Idioma local sofreu influências do russo devido a explorador (Foto: Arquivo pessoal)
O primeiro homem branco em Papua, Miklouho-Maclay, tornou-se um sinônimo para todos os europeus que mais tarde visitaram as ilhas. Por causa do etnógrafo russo, as línguas locais adquiriram, por exemplo, palavras como “topor”, “kukuruza” e “arbuz” (termos russos para “machado”, “milho” e “melancia”, respectivamente).
O tataraneto garante que, embora saiba dos riscos, não tem medo de nada (existem, por exemplo, tribos de canibais que ainda vivem a poucos quilômetros do interior da costa leste de Maclay). Mas um de seus colegas de viagem, o ex-cirurgião Konstantin Bespalko, já viajou por todo o mundo – cataratas de Iguaçu, Ilhas Galápagos, Madagascar, Laos, Camboja e Índia – e ressalta que há coisas a temer.
“Há dez anos, em Madagascar, fui atingido por um sapo de algum tipo. Eu estava em uma montanha e todo mundo gritou ‘perigo, perigo’ apontando para uma rã. Acontece que, se pisar nela, duas horas depois você pode dizer adeus a seus amigos. Eu não sei quando exatamente ele me atingiu, mas toda a minha perna acabou coberta de sangue, porque o sangue não coagulava – acho que ele tinha anticoagulantes na saliva”, conta.
Objetivos nobres
Há um mapa espalhado sobre a mesa e um globo brilhante no escritório da fundação. Nikolai diz que, apesar das inúmeras entrevistas que dá aos jornalistas e de sua participação na Sociedade Geográfica Russa (cujo conselho de curadores inclui o presidente russo, o ministro da Defesa e algumas das pessoas mais ricas do país), ele não se sente um indivíduo excepcional.
Nikolai contará com a ajuda de amigos em sua missão (Foto: Ruslan Chamukov)

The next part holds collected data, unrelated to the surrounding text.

-- ==== Sys2Proof/Laws/State.lean ====
section
/-! SUPPORT. Every field after every update of the state: one lemma each, so that no proof unfolds a record update. -/

namespace Sys2Proof.Machine

/-! ### raise: taking a fault (60_exceptions.md R157) -/

@[simp] theorem raise_params (f : FaultCode) (s : State) : (raise f s).params = s.params := rfl
@[simp] theorem raise_prog (f : FaultCode) (s : State) : (raise f s).prog = s.prog := rfl
@[simp] theorem raise_len (f : FaultCode) (s : State) : (raise f s).len = s.len := rfl
@[simp] theorem raise_pc (f : FaultCode) (s : State) : (raise f s).pc = s.pc := rfl
@[simp] theorem raise_spaceLeft (f : FaultCode) (s : State) : (raise f s).spaceLeft = s.spaceLeft := rfl
@[simp] theorem raise_instLeft (f : FaultCode) (s : State) : (raise f s).instLeft = s.instLeft := rfl
@[simp] theorem raise_nStart (f : FaultCode) (s : State) : (raise f s).nStart = s.nStart := rfl
@[simp] theorem raise_startPc (f : FaultCode) (s : State) : (raise f s).startPc = s.startPc := rfl
@[simp] theorem raise_sequence (f : FaultCode) (s : State) : (raise f s).sequence = s.sequence := rfl
@[simp] theorem raise_checksum (f : FaultCode) (s : State) : (raise f s).checksum = s.checksum := rfl
@[simp] theorem raise_phase (f : FaultCode) (s : State) : (raise f s).phase = .fault := rfl
@[simp] theorem raise_fault (f : FaultCode) (s : State) : (raise f s).fault = f := rfl
@[simp] theorem raise_out (f : FaultCode) (s : State) : (raise f s).out = s.out := rfl
@[simp] theorem raise_taken (f : FaultCode) (s : State) : (raise f s).taken = s.taken := rfl
@[simp] theorem raise_pins (f : FaultCode) (s : State) : (raise f s).pins = s.pins := rfl

/-! ### reset: `RESET` (45_host_operations.md R141) -/

@[simp] theorem reset_params (s : State) : (reset s).params = s.params := rfl
@[simp] theorem reset_prog (s : State) : (reset s).prog = s.prog := rfl
@[simp] theorem reset_len (s : State) : (reset s).len = 0 := rfl
@[simp] theorem reset_pc (s : State) : (reset s).pc = 0 := rfl
@[simp] theorem reset_spaceLeft (s : State) : (reset s).spaceLeft = 13 := rfl
@[simp] theorem reset_instLeft (s : State) : (reset s).instLeft = 0 := rfl
@[simp] theorem reset_nStart (s : State) : (reset s).nStart = 0 := rfl
@[simp] theorem reset_startPc (s : State) : (reset s).startPc = 0 := rfl
@[simp] theorem reset_sequence (s : State) : (reset s).sequence = 0#4 := rfl
@[simp] theorem reset_checksum (s : State) : (reset s).checksum = 0#8 := rfl
@[simp] theorem reset_phase (s : State) : (reset s).phase = .load := rfl
@[simp] theorem reset_fault (s : State) : (reset s).fault = .none := rfl
@[simp] theorem reset_out (s : State) : (reset s).out = [] := rfl
@[simp] theorem reset_taken (s : State) : (reset s).taken = 0 := rfl
@[simp] theorem reset_pins (s : State) : (reset s).pins = s.pins := rfl

/-! ### place: step 3 of an iteration (42_row_packer.md R104) -/

@[simp] theorem place_params (s : State) : (place s).params = s.params := rfl
@[simp] theorem place_prog (s : State) : (place s).prog = s.prog := rfl
@[simp] theorem place_len (s : State) : (place s).len = s.len := rfl
@[simp] theorem place_pc (s : State) : (place s).pc = s.pc + bytesFit s := rfl
@[simp] theorem place_spaceLeft (s : State) : (place s).spaceLeft = s.spaceLeft - bytesFit s := rfl
@[simp] theorem place_instLeft (s : State) : (place s).instLeft = s.instLeft - bytesFit s := rfl
@[simp] theorem place_nStart (s : State) : (place s).nStart = s.nStart := rfl
@[simp] theorem place_startPc (s : State) : (place s).startPc = s.startPc := rfl
@[simp] theorem place_sequence (s : State) : (place s).sequence = s.sequence := rfl
@[simp] theorem place_checksum (s : State) : (place s).checksum = s.checksum := rfl
@[simp] theorem place_phase (s : State) : (place s).phase = s.phase := rfl
@[simp] theorem place_fault (s : State) : (place s).fault = s.fault := rfl
@[simp] theorem place_out (s : State) : (place s).out = s.out := rfl
@[simp] theorem place_taken (s : State) : (place s).taken = s.taken := rfl
@[simp] theorem place_pins (s : State) : (place s).pins = s.pins := rfl

/-! ### nextRow: the end of step 4 (R105) -/

@[simp] theorem nextRow_params (s : State) : (nextRow s).params = s.params := rfl
@[simp] theorem nextRow_prog (s : State) : (nextRow s).prog = s.prog := rfl
@[simp] theorem nextRow_len (s : State) : (nextRow s).len = s.len := rfl
@[simp] theorem nextRow_pc (s : State) : (nextRow s).pc = s.pc := rfl
@[simp] theorem nextRow_spaceLeft (s : State) : (nextRow s).spaceLeft = 13 := rfl
@[simp] theorem nextRow_instLeft (s : State) : (nextRow s).instLeft = s.instLeft := rfl
@[simp] theorem nextRow_nStart (s : State) : (nextRow s).nStart = s.nStart := rfl
@[simp] theorem nextRow_startPc (s : State) : (nextRow s).startPc = s.startPc := rfl
@[simp] theorem nextRow_sequence (s : State) : (nextRow s).sequence = s.sequence + 1#4 := rfl
@[simp] theorem nextRow_checksum (s : State) : (nextRow s).checksum = s.checksum := rfl
@[simp] theorem nextRow_phase (s : State) : (nextRow s).phase = s.phase := rfl
@[simp] theorem nextRow_fault (s : State) : (nextRow s).fault = s.fault := rfl
@[simp] theorem nextRow_out (s : State) : (nextRow s).out = s.out := rfl
@[simp] theorem nextRow_taken (s : State) : (nextRow s).taken = s.taken := rfl
@[simp] theorem nextRow_pins (s : State) : (nextRow s).pins = s.pins := rfl

/-! ### putRow: putting a row out (44_row_emitter.md R133) -/

@[simp] theorem putRow_params (r : Row) (s : State) : (putRow r s).params = s.params := rfl
@[simp] theorem putRow_prog (r : Row) (s : State) : (putRow r s).prog = s.prog := rfl
@[simp] theorem putRow_len (r : Row) (s : State) : (putRow r s).len = s.len := rfl
@[simp] theorem putRow_pc (r : Row) (s : State) : (putRow r s).pc = s.pc := rfl
@[simp] theorem putRow_spaceLeft (r : Row) (s : State) : (putRow r s).spaceLeft = s.spaceLeft := rfl
@[simp] theorem putRow_instLeft (r : Row) (s : State) : (putRow r s).instLeft = s.instLeft := rfl
@[simp] theorem putRow_nStart (r : Row) (s : State) : (putRow r s).nStart = s.nStart := rfl
@[simp] theorem putRow_startPc (r : Row) (s : State) : (putRow r s).startPc = s.startPc := rfl
@[simp] theorem putRow_sequence (r : Row) (s : State) : (putRow r s).sequence = s.sequence := rfl
@[simp] theorem putRow_checksum (r : Row) (s : State) : (putRow r s).checksum = r.checksum := rfl
@[simp] theorem putRow_phase (r : Row) (s : State) : (putRow r s).phase = s.phase := rfl
@[simp] theorem putRow_fault (r : Row) (s : State) : (putRow r s).fault = s.fault := rfl
@[simp] theorem putRow_out (r : Row) (s : State) : (putRow r s).out = s.out ++ rowBytes r := rfl
@[simp] theorem putRow_taken (r : Row) (s : State) : (putRow r s).taken = s.taken := rfl
@[simp] theorem putRow_pins (r : Row) (s : State) : (putRow r s).pins = s.pins := rfl

/-! ### passMoment: a moment of the host (45_host_operations.md R147) -/

@[simp] theorem passMoment_params (s : State) : (passMoment s).params = s.params := rfl
@[simp] theorem passMoment_prog (s : State) : (passMoment s).prog = s.prog := rfl
@[simp] theorem passMoment_len (s : State) : (passMoment s).len = s.len := rfl
@[simp] theorem passMoment_pc (s : State) : (passMoment s).pc = s.pc := rfl
@[simp] theorem passMoment_spaceLeft (s : State) : (passMoment s).spaceLeft = s.spaceLeft := rfl
@[simp] theorem passMoment_instLeft (s : State) : (passMoment s).instLeft = s.instLeft := rfl
@[simp] theorem passMoment_nStart (s : State) : (passMoment s).nStart = s.nStart := rfl
@[simp] theorem passMoment_startPc (s : State) : (passMoment s).startPc = s.startPc := rfl
@[simp] theorem passMoment_sequence (s : State) : (passMoment s).sequence = s.sequence := rfl
@[simp] theorem passMoment_checksum (s : State) : (passMoment s).checksum = s.checksum := rfl
@[simp] theorem passMoment_phase (s : State) : (passMoment s).phase = s.phase := rfl
@[simp] theorem passMoment_fault (s : State) : (passMoment s).fault = s.fault := rfl
@[simp] theorem passMoment_out (s : State) : (passMoment s).out = s.out := rfl
@[simp] theorem passMoment_taken (s : State) : (passMoment s).taken = if outValid s && (pinsNow s).outReady then s.taken + 1 else s.taken := rfl
@[simp] theorem passMoment_pins (s : State) : (passMoment s).pins = s.pins.tail := rfl

/-! ### openRow: step 1 of an iteration (R102) -/

@[simp] theorem openRow_params (s : State) : (openRow s).params = s.params := by
  unfold openRow; split <;> rfl
@[simp] theorem openRow_prog (s : State) : (openRow s).prog = s.prog := by
  unfold openRow; split <;> rfl
@[simp] theorem openRow_len (s : State) : (openRow s).len = s.len := by
  unfold openRow; split <;> rfl
@[simp] theorem openRow_pc (s : State) : (openRow s).pc = s.pc := by
  unfold openRow; split <;> rfl
@[simp] theorem openRow_spaceLeft (s : State) : (openRow s).spaceLeft = s.spaceLeft := by
  unfold openRow; split <;> rfl
@[simp] theorem openRow_instLeft (s : State) : (openRow s).instLeft = s.instLeft := by
  unfold openRow; split <;> rfl
@[simp] theorem openRow_nStart (s : State) : (openRow s).nStart = if s.spaceLeft = 13 then min 13 s.instLeft else s.nStart := by
  unfold openRow; split <;> rfl
@[simp] theorem openRow_startPc (s : State) : (openRow s).startPc = if s.spaceLeft = 13 then s.pc else s.startPc := by
  unfold openRow; split <;> rfl
@[simp] theorem openRow_sequence (s : State) : (openRow s).sequence = s.sequence := by
  unfold openRow; split <;> rfl
@[simp] theorem openRow_checksum (s : State) : (openRow s).checksum = s.checksum := by
  unfold openRow; split <;> rfl
@[simp] theorem openRow_phase (s : State) : (openRow s).phase = s.phase := by
  unfold openRow; split <;> rfl
@[simp] theorem openRow_fault (s : State) : (openRow s).fault = s.fault := by
  unfold openRow; split <;> rfl
@[simp] theorem openRow_out (s : State) : (openRow s).out = s.out := by
  unfold openRow; split <;> rfl
@[simp] theorem openRow_taken (s : State) : (openRow s).taken = s.taken := by
  unfold openRow; split <;> rfl
@[simp] theorem openRow_pins (s : State) : (openRow s).pins = s.pins := by
  unfold openRow; split <;> rfl

end Sys2Proof.Machine
end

“Eu fico surpreso como isso é importante para outras pessoas. Sabe, durante a minha infância, desde os 13 anos, eu gostava de velejar, mas só recentemente, 30 anos depois, descobri que um dos meus amigos de vela cobrava vários copeques para me exibir aos outros. E o mais surpreendente não era o fato de ele estar fazendo dinheiro com isso, mas que as crianças na época estavam dispostas a pagar para ver um Miklouho-Maclay vivo”, recorda Nikolai.
Além do objetivo de preservar a memória de seu antepassado e elevar o nível de erudição entre os estudantes de hoje, ele admite não ter outros objetivos. No entanto, seu antepassado possuía, entre outras coisas, ambições políticas.

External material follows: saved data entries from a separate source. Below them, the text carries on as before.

-- ==== Sys2Proof/Laws/Memory.lean ====
section
/-! SUPPORT. The Program buffer: a read after a write, and that every operation keeps the canonical form
(spec/20_memory.md R32, R33). -/

namespace Sys2Proof.Machine

@[simp] theorem memGet_memSet_same (m : Memory) (a : Nat) (v : Byte) : memGet (memSet m a v) a = some v := by
  induction m with
  | nil => simp [memSet, memGet]
  | cons c m ih =>
    obtain ⟨k, b⟩ := c
    unfold memSet
    split
    · simp [memGet]
    · split
      · simp [memGet]
      · rename_i h1 h2
        simp [memGet, ih, Ne.symm h2]

theorem memGet_memSet_other (m : Memory) {a c : Nat} (v : Byte) (h : c ≠ a) : memGet (memSet m a v) c = memGet m c := by
  induction m with
  | nil => simp [memSet, memGet, Ne.symm h]
  | cons d m ih =>
    obtain ⟨k, b⟩ := d
    unfold memSet
    split
    · simp [memGet, Ne.symm h]
    · split
      · rename_i h2
        subst h2
        simp [memGet, Ne.symm h]
      · simp [memGet, ih]

/-- A byte with a value is listed. -/
theorem exists_mem_of_memGet {m : Memory} {a : Nat} {v : Byte} (h : memGet m a = some v) : ∃ c ∈ m, c.1 = a := by
  induction m with
  | nil => simp [memGet] at h
  | cons c m ih =>
    obtain ⟨k, b⟩ := c
    by_cases hka : k = a
    · exact ⟨(k, b), List.mem_cons_self, hka⟩
    · obtain ⟨c, hc, hca⟩ := ih (by simpa [memGet, hka] using h)
      exact ⟨c, List.mem_cons_of_mem _ hc, hca⟩

/-- Writing the value a byte already has changes nothing: the form is canonical. -/
theorem memSet_of_memGet {m : Memory} (h : m.wf) {a : Nat} {v : Byte} (hv : memGet m a = some v) : memSet m a v = m := by
  induction m with
  | nil => simp [memGet] at hv
  | cons c m ih =>
    obtain ⟨k, b⟩ := c
    have hk := List.pairwise_cons.1 h
    by_cases hka : k = a
    · subst hka
      have hb : b = v := by simpa [memGet] using hv
      simp [memSet, hb]
    · have hm : memGet m a = some v := by simpa [memGet, hka] using hv
      obtain ⟨c, hc, hca⟩ := exists_mem_of_memGet hm
      have hlt : k < a := hca ▸ hk.1 c hc
      have h1 : ¬ a < k := by omega
      simp [memSet, h1, Ne.symm hka, ih hk.2 hm]

theorem mem_memSet {m : Memory} {a : Nat} {v : Byte} {c : Host.Cell} (h : c ∈ memSet m a v) : c = (a, v) ∨ c ∈ m := by
  induction m with
  | nil => simpa [memSet] using h
  | cons d m ih =>
    obtain ⟨k, b⟩ := d
    unfold memSet at h
    split at h
    · simpa using h
    · split at h
      · rcases List.mem_cons.1 h with h | h
        · exact .inl h
        · exact .inr (List.mem_cons_of_mem _ h)
      · rcases List.mem_cons.1 h with h | h
        · exact .inr (h ▸ List.mem_cons_self)
        · rcases ih h with h | h
          · exact .inl h
          · exact .inr (List.mem_cons_of_mem _ h)

theorem memSet_wf {m : Memory} (h : m.wf) (a : Nat) (v : Byte) : (memSet m a v).wf := by
  induction m with
  | nil => simp [memSet, Memory.wf]
  | cons d m ih =>
    obtain ⟨k, b⟩ := d
    have hk := List.pairwise_cons.1 h
    unfold memSet
    split
    · rename_i hak
      refine List.pairwise_cons.2 ⟨fun c hc => ?_, h⟩
      rcases List.mem_cons.1 hc with rfl | hc
      · exact hak
      · exact Nat.lt_trans hak (hk.1 c hc)
    · split
      · rename_i hak
        subst hak
        exact List.pairwise_cons.2 ⟨hk.1, hk.2⟩
      · rename_i h1 h2
        refine List.pairwise_cons.2 ⟨fun c hc => ?_, ih hk.2⟩
        rcases mem_memSet hc with rfl | hc
        · show k < a
          omega
        · exact hk.1 c hc

theorem memSetRange_wf {m : Memory} (h : m.wf) (a : Nat) (bs : List Byte) : (memSetRange m a bs).wf := by
  induction bs generalizing m a with
  | nil => exact h
  | cons b bs ih => exact ih (memSet_wf h a b) (a + 1)

theorem reset_memory_wf : State.reset.prog.wf := List.Pairwise.nil

/-- Everything `MemWrite` does when the address exists. -/
theorem memWrite_ok {a : Nat} {v : Byte} {s t : State} (h : memWrite a v s = .ok t) :
    a < s.params.bufBytes ∧ t = { s with prog := memSet s.prog a v } := by
  unfold memWrite at h
  split at h
  · exact ⟨‹_›, (Except.ok.inj h).symm⟩
  · cases h

theorem memWrite_wf {a : Nat} {v : Byte} {s t : State} (h : memWrite a v s = .ok t) (hs : s.prog.wf) : t.prog.wf := by
  obtain ⟨-, rfl⟩ := memWrite_ok h
  exact memSet_wf hs a v

/-- Everything the three writes of the normaliser do. -/
theorem memWrite3_ok {a : Nat} {v0 v1 v2 : Byte} {s t : State} (h : memWrite3 a v0 v1 v2 s = .ok t) :
    a + 2 < s.params.bufBytes ∧
      t = { s with prog := memSet (memSet (memSet s.prog a v0) (a + 1) v1) (a + 2) v2 } := by
  unfold memWrite3 at h
  split at h
  · cases h
  · rename_i s1 h1
    obtain ⟨-, rfl⟩ := memWrite_ok h1
    split at h
    · cases h
    · rename_i s2 h2
      obtain ⟨-, rfl⟩ := memWrite_ok h2
      exact memWrite_ok h

/-- When the three addresses exist the writes happen. -/
theorem memWrite3_of_lt {a : Nat} (v0 v1 v2 : Byte) {s : State} (h : a + 2 < s.params.bufBytes) :
    memWrite3 a v0 v1 v2 s =
      .ok { s with prog := memSet (memSet (memSet s.prog a v0) (a + 1) v1) (a + 2) v2 } := by
  have h0 : a < s.params.bufBytes := by omega
  have h1 : a + 1 < s.params.bufBytes := by omega
  simp [memWrite3, memWrite, h, h0, h1]

theorem memWrite3_wf {a : Nat} {v0 v1 v2 : Byte} {s t : State} (h : memWrite3 a v0 v1 v2 s = .ok t) (hs : s.prog.wf) :
    t.prog.wf := by
  obtain ⟨-, rfl⟩ := memWrite3_ok h
  exact memSet_wf (memSet_wf (memSet_wf hs _ _) _ _) _ _

theorem normalise_wf {s t : State} (h : normalise s = .ok t) (hs : s.prog.wf) : t.prog.wf := by
  unfold normalise at h
  split at h
  · cases h
  · exact memWrite3_wf h hs
  · unfold appendTail at h
    split at h
    · cases h
    · rename_i u hu
      have := memWrite3_wf hu hs
      cases h
      exact this

theorem withFetchWord_wf {s : State} (hs : s.prog.wf) (nbits w : Nat) : (s.withFetchWord nbits w).prog.wf :=
  memSetRange_wf hs _ _

/-! ### MemRead (R32) -/

theorem memRead_ok_iff {s : State} {a : Nat} {b : Byte} :
    memRead s a = .ok b ↔ a < s.len ∧ memGet s.prog a = some b := by
  unfold memRead
  split
  · simp; omega
  · split
    · rename_i h1 _ h2
      simp [h2]; omega
    · rename_i h1 h2
      simp [h2]

theorem memRead_malformedTail_iff {s : State} {a : Nat} : memRead s a = .error .malformedTail ↔ s.len ≤ a := by
  unfold memRead
  split
  · simp; assumption
  · split <;> simp <;> omega

theorem memRead_noValue_iff {s : State} {a c : Nat} :
    memRead s a = .error (.noValue c) ↔ a < s.len ∧ memGet s.prog a = none ∧ c = a := by
  unfold memRead
  split
  · simp; omega
  · split
    · rename_i h2
      simp [h2]
    · rename_i h1 h2
      simp only [Except.error.injEq, Reject.noValue.injEq, h2, true_and]
      constructor
      · intro h; exact ⟨by omega, h.symm⟩
      · intro h; exact h.2.symm

/-- A reader read over a range: it succeeds exactly when each byte reads. -/
theorem readRange_ok_iff {read : Nat → Except Reject Byte} {n a : Nat} {bs : List Byte} :
    readRange read n a = .ok bs ↔ bs.length = n ∧ ∀ k (h : k < bs.length), read (a + k) = .ok bs[k] := by
  induction n generalizing a bs with
  | zero =>
    simp only [readRange, Except.ok.injEq]
    constructor
    · rintro rfl
      exact ⟨rfl, fun k h => absurd h (by simp)⟩
    · rintro ⟨h, -⟩
      exact (List.length_eq_zero_iff.1 h).symm
  | succ n ih =>
    unfold readRange
    constructor
    · intro h
      split at h
      · cases h
      · rename_i b hb
        split at h
        · cases h
        · rename_i cs hcs
          obtain ⟨hl, hk⟩ := ih.1 hcs
          cases h
          refine ⟨by simp [hl], fun k h => ?_⟩
          cases k with
          | zero => simpa using hb
          | succ k => simpa [Nat.add_assoc, Nat.add_comm 1 k] using hk k (by simpa using h)
    · rintro ⟨hl, hk⟩
      cases bs with
      | nil => simp at hl
      | cons b bs =>
        have h0 : read a = .ok b := hk 0 (by simp)
        have ht : readRange read n (a + 1) = .ok bs := ih.2 ⟨by simpa using hl, fun k h => by
          have := hk (k + 1) (by simpa using h)
          simpa [Nat.add_assoc, Nat.add_comm 1 k] using this⟩
        simp [h0, ht]

/-- A range that does not read stops on one of its bytes. -/
theorem readRange_error {read : Nat → Except Reject Byte} {n a : Nat} {e : Reject}
    (h : readRange read n a = .error e) : ∃ k, k < n ∧ read (a + k) = .error e := by
  induction n generalizing a with
  | zero => simp [readRange] at h
  | succ n ih =>
    unfold readRange at h
    split at h
    · rename_i e' he
      cases h
      exact ⟨0, by omega, by simpa using he⟩
    · split at h
      · rename_i e' he
        cases h
        obtain ⟨k, hk, hr⟩ := ih he
        exact ⟨k + 1, by omega, by simpa [Nat.add_assoc, Nat.add_comm 1 k] using hr⟩
      · cases h

end Sys2Proof.Machine
end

Miklouho-Maclay propôs que a terra que ele descobriu fosse colonizada. Sugeriu chamar as ilhas de “Tchernorossia” (“Rússia negra”, em russo, por causa da cor da população indígena), e ele mesmo queria estar no comando da propriedade colonial. Mas o imperador não permitiu, e a costa acabou sendo colonizada pela Alemanha.

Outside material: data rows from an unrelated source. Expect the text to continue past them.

-- ==== Sys2Proof/Laws/PerInstr.lean ====
section
/-! SUPPORT. Statements about every instruction as syntax, one lemma per constructor. -/

namespace Sys2Proof.Laws

/-- The encoding of a well-formed instruction has as many bytes as its class's rule says (30_encoding.md R46). -/
def EncodeLength.Statement (i : Instr) : Prop := ∀ runMax, i.wf runMax = true → (encode i).length = i.length

theorem EncodeLength.one0 (x : BitVec 4) : EncodeLength.Statement (.one0 x) := fun _ _ => rfl
theorem EncodeLength.digits (op : Byte) (run : List Byte) : EncodeLength.Statement (.digits op run) := fun _ _ => by
  simp [encode, Instr.length, Nat.add_comm]
theorem EncodeLength.alpha (op b1 : Byte) (body : List Byte) : EncodeLength.Statement (.alpha op b1 body) := fun _ h => by
  simp only [Instr.wf, Bool.and_eq_true, decide_eq_true_eq] at h
  simp [encode, Instr.length, alphaLength, toNat_loNibble, h.2]; omega
theorem EncodeLength.one2 (x : BitVec 4) : EncodeLength.Statement (.one2 x) := fun _ _ => rfl
theorem EncodeLength.one3 (x : BitVec 4) : EncodeLength.Statement (.one3 x) := fun _ _ => rfl
theorem EncodeLength.one4 (x : BitVec 4) : EncodeLength.Statement (.one4 x) := fun _ _ => rfl
theorem EncodeLength.one5 (x : BitVec 4) : EncodeLength.Statement (.one5 x) := fun _ _ => rfl
theorem EncodeLength.one6 (x : BitVec 4) : EncodeLength.Statement (.one6 x) := fun _ _ => rfl
theorem EncodeLength.one7 (x : BitVec 4) : EncodeLength.Statement (.one7 x) := fun _ _ => rfl
theorem EncodeLength.one8 (x : BitVec 4) : EncodeLength.Statement (.one8 x) := fun _ _ => rfl
theorem EncodeLength.two9 (x : BitVec 4) (b1 : Byte) : EncodeLength.Statement (.two9 x b1) := fun _ _ => rfl
theorem EncodeLength.twoA (x : BitVec 4) (b1 : Byte) : EncodeLength.Statement (.twoA x b1) := fun _ _ => rfl
theorem EncodeLength.twoB (x : BitVec 4) (b1 : Byte) : EncodeLength.Statement (.twoB x b1) := fun _ _ => rfl
theorem EncodeLength.cshort (x : BitVec 1) (b1 : Byte) : EncodeLength.Statement (.cshort x b1) := fun _ _ => rfl
theorem EncodeLength.glabel (x : BitVec 4) (b1 b2 : Byte) (body : List Byte) :
    EncodeLength.Statement (.glabel x b1 b2 body) := fun _ h => by
  simp only [Instr.wf, Bool.and_eq_true, decide_eq_true_eq] at h
  simp [encode, Instr.length, glabelLength, toNat_loNibble, h.2]; omega
theorem EncodeLength.endMark (x : BitVec 4) (b1 b2 : Byte) : EncodeLength.Statement (.endMark x b1 b2) := fun _ _ => rfl
theorem EncodeLength.threeD (x : BitVec 4) (b1 b2 : Byte) : EncodeLength.Statement (.threeD x b1 b2) := fun _ _ => rfl
theorem EncodeLength.threeE (x : BitVec 4) (b1 b2 : Byte) : EncodeLength.Statement (.threeE x b1 b2) := fun _ _ => rfl
theorem EncodeLength.text (n : BitVec 4) (body : List Byte) : EncodeLength.Statement (.text n body) := fun _ h => by
  simp only [Instr.wf, decide_eq_true_eq] at h
  simp [encode, Instr.length, textLength, h, Nat.add_comm]

end Sys2Proof.Laws
end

“A colonização pela Rússia era necessária por um único motivo – para ter sob sua proteção os pequenos grupos étnicos que povoavam a Papua-Nova Guiné. Meu tataravô nunca acreditou que uma raça ou cultura devesse dominar outra”, diz.
“E a ambição pode ser uma coisa boa”, continua. Nikolai repete então um dos lemas do antepassado: “Se uma pessoa tem ambição, é uma grande responsabilidade. Uma pessoa pode ser julgada por seus objetivos. E ele tinha grandes objetivos.”